As you can see, the meaning of the term is pretty clearly defined by putting 
it into several SKOS categories, having several rdf:type statements about it 
and describing in in 10 different natural languages.
All other 1 600 000 DBpedia terms are described in a similar way.

An overview about the other 8 million concepts with dereferencable URIs that 
were created in the project is given in 
http://linkeddata.org/documents/eswc2007-poster-linking-open-data.pdf
and on the project website 
http://esw.w3.org/topic/SweoIG/TaskForces/CommunityProjects/LinkingOpenData

> So when users paste that URI into their browser, they get the official
> documentation about it.

This behavior can be demonstrated with Semantic Web browsers like Tabulator 
or DISCO or the OpenLink Data browser.

Just click on a link below to start exploring the meaning of terms using 
DISCO.

The WWW 2006 conference
http://www4.wiwiss.fu-berlin.de/rdf_browser/?browse_uri=http%3A%2F%2Fwww4.wiwiss.fu-berlin.de%2Fdblp%2Fresource%2Frecord%2Fconf%2Fwww%2F2006

The Tetris computer game
http://www4.wiwiss.fu-berlin.de/rdf_browser/?browse_uri=http%3A%2F%2Fdbpedia.org%2Fresource%2FTetris

Tim Berners-Lee
http://www4.wiwiss.fu-berlin.de/rdf_browser/?browse_uri=http%3A%2F%2Fwww.w3.org%2FPeople%2FBerners-Lee%2Fcard%23i

Concerning "practical and sufficently effictive", I liked a recent paper by 
Google about their plans for the Web-of-Data.

"Web-scale Data Integration: You can only afford to Pay As You Go"
http://www-db.cs.wisc.edu/cidr/cidr2007/papers/cidr07p40.pdf

The basic argumentation line is that we don't need completely unambiguous 
terms and schemata to provide usefull services to the end user.
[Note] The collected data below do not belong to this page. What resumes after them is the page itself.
-- ==== Sys2Proof/Machine/DpImmediate.lean ====
section
/-! DEFINITION. Data processing, immediate (42_dp_immediate.md), and the ALU operation it shares with the register
arithmetic forms. -/

namespace Sys2Proof.Machine

/-- `(r, n, z, c, v) = AddSub(a, b, sub, W)`; `wreg(rd, sf, r)`; the flags where `setFlags` says so; pc not written
(42_dp_immediate.md R114, R116 to R119; 43_dp_register.md R126 to R129). -/
def State.arith (s : State) (sz : OpSize) (rd : RegIdx) (a b : BitVec sz.bits) (sub setFlags : Bool) : State :=
  let (r, f) := addSub a b sub
  let t := s.wreg rd sz r
  (if setFlags then t.setFlags f else t).report false

/-- `wreg(rd, sf, v)`, no flags, pc not written (42_dp_immediate.md R121; 43_dp_register.md R142, R144). -/
def State.move (s : State) (sz : OpSize) (rd : RegIdx) (v : BitVec sz.bits) : State :=
  (s.wreg rd sz v).report false

/-- ADD (immediate): no flags, not even with rd = 31 (42_dp_immediate.md R116, R120). -/
def execAddImm (sz : OpSize) (sh : Bool) (imm12 : BitVec 12) (rn rd : RegIdx) (s : State) :
    Host.Outcome State Fault Refusal :=
  .next (s.arith sz rd (s.xs rn sz) (arithImm sz sh imm12) false false)

/-- ADDS (immediate) (42_dp_immediate.md R117). -/
def execAddsImm (sz : OpSize) (sh : Bool) (imm12 : BitVec 12) (rn rd : RegIdx) (s : State) :
    Host.Outcome State Fault Refusal :=
  .next (s.arith sz rd (s.xs rn sz) (arithImm sz sh imm12) false true)

/-- SUB (immediate): no flags, not even with rd = 31 (42_dp_immediate.md R118, R120). -/
def execSubImm (sz : OpSize) (sh : Bool) (imm12 : BitVec 12) (rn rd : RegIdx) (s : State) :
    Host.Outcome State Fault Refusal :=
  .next (s.arith sz rd (s.xs rn sz) (arithImm sz sh imm12) true false)

/-- SUBS (immediate) (42_dp_immediate.md R119). -/
def execSubsImm (sz : OpSize) (sh : Bool) (imm12 : BitVec 12) (rn rd : RegIdx) (s : State) :
    Host.Outcome State Fault Refusal :=
  .next (s.arith sz rd (s.xs rn sz) (arithImm sz sh imm12) true true)

/-- MOVZ (42_dp_immediate.md R122). -/
def execMovz (sz : OpSize) (hw : BitVec 2) (imm16 : BitVec 16) (rd : RegIdx) (s : State) :
    Host.Outcome State Fault Refusal :=
  .next (s.move sz rd (wideImm sz hw imm16))

/-- MOVN: the complement is taken at width W (42_dp_immediate.md R123). -/
def execMovn (sz : OpSize) (hw : BitVec 2) (imm16 : BitVec 16) (rd : RegIdx) (s : State) :
    Host.Outcome State Fault Refusal :=
  .next (s.move sz rd (~~~ wideImm sz hw imm16))

/-- MOVK: rd is read before it is written, and only its 16-bit lane changes (42_dp_immediate.md R124). -/
def execMovk (sz : OpSize) (hw : BitVec 2) (imm16 : BitVec 16) (rd : RegIdx) (s : State) :
    Host.Outcome State Fault Refusal :=
  .next (s.move sz rd ((s.xs rd sz &&& ~~~ wideLane sz hw) ||| wideImm sz hw imm16))

end Sys2Proof.Machine
end

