-- ==== Sys2Proof/Machine/Core.lean ====
section
/-! DEFINITION. The machine as the host reads it. -/

def Sys2Proof.core : Host.Core := {
  State := Sys2Proof.Machine.State,
  Fault := Sys2Proof.Machine.Fault,
  Refusal := Sys2Proof.Machine.Refusal,
  step := Sys2Proof.Machine.step,
  reset := Sys2Proof.Machine.State.reset }
end

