/-- SDT: the bits the decoder tests are the fixed bits of its layouts, and `w[22]`, `w[11]` tell the instructions of a
layout apart (30_encoding.md R70 to R73). -/
theorem decodeSdt_isWordOf (h31 : bitAt w 31 = true) (h : decodeSdt w = .instr i) : i.IsWordOf w := by
  rw [decodeSdt] at h
  split_ifs at h with hunk h24 hl h21 hreg hl h10 h11 hl hl
  all_goals
    obtain ⟨h25, h23⟩ := not_or.mp hunk
    have f31 := field_one_of_bitAt h31
    have f25 := not_not.mp h25
    have f23 := field_one_of_not_bitAt h23
    cases h
    refine ⟨rfl, fun _ => ?_⟩
  · have hword := encodeUnsigned_fields w f31 f25 (field_one_of_bitAt h24) f23
    rwa [field_one_of_bitAt hl] at hword
  · have hword := encodeUnsigned_fields w f31 f25 (field_one_of_bitAt h24) f23
    rwa [field_one_of_not_bitAt hl] at hword
  all_goals have f24 := field_one_of_not_bitAt h24
  · have hword := encodeRegOffset_fields w f31 f25 f24 f23 (field_one_of_bitAt h21) (not_not.mp hreg)
    rwa [field_one_of_bitAt hl] at hword
  · have hword := encodeRegOffset_fields w f31 f25 f24 f23 (field_one_of_bitAt h21) (not_not.mp hreg)
    rwa [field_one_of_not_bitAt hl] at hword
  all_goals
    have hword := encodeIndexed_fields w f31 f25 f24 f23 (field_one_of_not_bitAt h21)
      (field_one_of_bitAt (Bool.eq_true_of_not_eq_false h10))
  · rwa [field_one_of_bitAt hl, field_one_of_bitAt h11] at hword
  · rwa [field_one_of_not_bitAt hl, field_one_of_bitAt h11] at hword
  · rwa [field_one_of_bitAt hl, field_one_of_not_bitAt h11] at hword
  · rwa [field_one_of_not_bitAt hl, field_one_of_not_bitAt h11] at hword

/-- LL (30_encoding.md R75). -/
theorem decodeLl_isWordOf (h31 : bitAt w 31 = false) (h : decodeLl w = .instr i) : i.IsWordOf w := by
  rw [decodeLl] at h
  split_ifs at h with h24
  cases h
  exact ⟨rfl, fun _ => encodeLl_fields w (field_one_of_bitAt h31) (not_not.mp h24)⟩

/-- SDT and LL (30_encoding.md R69). -/
theorem decodeLdst_isWordOf (h : decodeLdst w = .instr i) : i.IsWordOf w := by
  rw [decodeLdst] at h
  split_ifs at h with h31
  · exact decodeSdt_isWordOf h31 h
  · exact decodeLl_isWordOf (Bool.eq_false_of_not_eq_true h31) h

/-- BRANCH: `w[31:30]` with the bits the decoder tests are the fixed bits (30_encoding.md R76 to R79). -/
theorem decodeBranch_isWordOf (h : decodeBranch w = .instr i) : i.IsWordOf w := by
  rw [decodeBranch] at h
  split_ifs at h with hkind hb hkind' hbr hkind'' hbc
  · have h26 : ∀ f : BitVec 6, f.extractLsb' 4 2 = 0b00#2 → f.extractLsb' 0 4 = 0b0101#4 →
        f = 0b000101#6 := by decide
    cases h
    exact ⟨rfl, fun _ => encodeB_fields w (h26 _ (by rwa [field_field w 2 (by decide)])
      (by rw [field_field w 4 (by decide)]; exact not_not.mp hb))⟩
  · cases h
    exact ⟨rfl, fun _ => encodeBr_fields w (not_not.mp hbr)⟩
  · obtain ⟨h24, h4⟩ := not_or.mp hbc
    cases hc : condOfBits (field w 0 4) with
    | none => rw [hc] at h; cases h
    | some c =>
      rw [hc] at h
      cases h
      exact ⟨rfl, fun _ => encodeBCond_fields w (not_not.mp h24) (field_one_of_not_bitAt h4) hc⟩

end Families

/-! ### Every word -/

/-- A word that is not the sentinel and decodes to an instruction is the word of that instruction. -/
theorem decode_isWordOf {haltWord w : InsnWord} {i : Instr} (hne : w ≠ haltWord) (h : decode haltWord w = .instr i) :
    i.IsWordOf w := by
  rw [decode, if_neg hne] at h
  split_ifs at h with himm hreg hldst hbranch
  · exact decodeDpImm_isWordOf himm h
  · exact decodeDpReg_isWordOf hreg h
  · exact decodeLdst_isWordOf h
  · exact decodeBranch_isWordOf h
Even if the 
answers are only approximate they will be usefull for the user. Google seams 
to handle this by using uncertainty on all levels of their architecture 
including information extraction, schema matching and query routing. At the 
end, this uncertainty goes into their ranking algorithm and as the 
experience from the Web shows, users are very happy with ranked approximate 
results where high quality stuff tends to show up at the beginning of the 
list.

Cheers

Chris


--
Chris Bizer
Freie Universität Berlin
+49 30 838 54057
chris@bizer.de
www.bizer.de
----- Original Message ----- 
From: "Sandro Hawke" <sandro@w3.org>
To: "Pat Hayes" <phayes@ihmc.us>
Cc: <semantic-web@w3.org>
Sent: Tuesday, June 12, 2007 12:11 AM
Subject: homonym URIs (Re: What if an URI also is a URL)


>
>
> Pat Hayes <phayes@ihmc.us> writes:
>> Tim, as this discussion gets to the heart of what
>> Ive been trying to argue for several years,
>> please take the comments below as intended in a
>> spirit of analysis rather than just pins and
>> angels.
>
> Pat, I'm going to jump in here, if you don't mind.  I think my position
> on these issues is pretty much the same as Tim's but I could be wrong.
> I don't argue that John's "dance" isn't required, just that part of the
> Semantic Web version of the dance is: don't make your URIs unnecessarily
> ambiguous.  One might even say: don't pun.
>
>> And what about a URI
>> that I own and wish it to denote, say, the planet
>> Venus, or my pet cat? What do I do, to attach the
>> URI to my intended referent for it?
>
> You publish a document (an ontology) so it's available through that URI.
> If it's a hash URI, you publish the ontology at the non-hash version.
> If it's a slash URI, you publish the ontology at the far end of a 303
> redirect.  And you content-negotiate HTML and RDF.
>
> So when users paste that URI into their browser, they get the official
> documentation about it.
>
> And when RDF software dereferences that URI, it gets some logical
> formulas which should be understood (like the HTML) to be asserted by the
> URI's owner/host/publisher.  Those formulas constrain the possible
> meanings of that URI, relative to other URIs.  They can't nail a URI to
> Venus, but they can use other ontologies to provide useful (and possibly
> very constraining) information, like that it's an astronomical body with
> a mass of about 5e+24kg.
>
> My advice here is, I confess, not widely followed.  But I hear more and
> more people converging on the idea that this is both practical and
> likely to be sufficiently effective.
>
>> The point surely is that URIs used to refer (not
>> as in HTTP, but as in OWL) do *not* have a
>> standardized meaning. Standards are certainly a
>> chore to create, but they only go so far. OWL
>> defines the meanings of the OWL namespace, but it
>> does not define the meanings of the FOAF
>> vocabulary,
>
> No, that's up to the owner(s) of the FOAF terms.
>
>> or the URIrefs used in, say,
>> ontologies published by the NIH or by JPL.
>
> And that's up to the NIH and JPL, respectively.
>
>> The
>> only way those meanings can be specified is by
>> writing ontologies: and finite ontologies do not
>> - cannot possibly - nail down referents
>> *uniquely*.
>
> Ah -- there we go.  There must be a long history of this subject in
> philosophy.  Can things ever be nailed down uniquely?  I haven't a clue.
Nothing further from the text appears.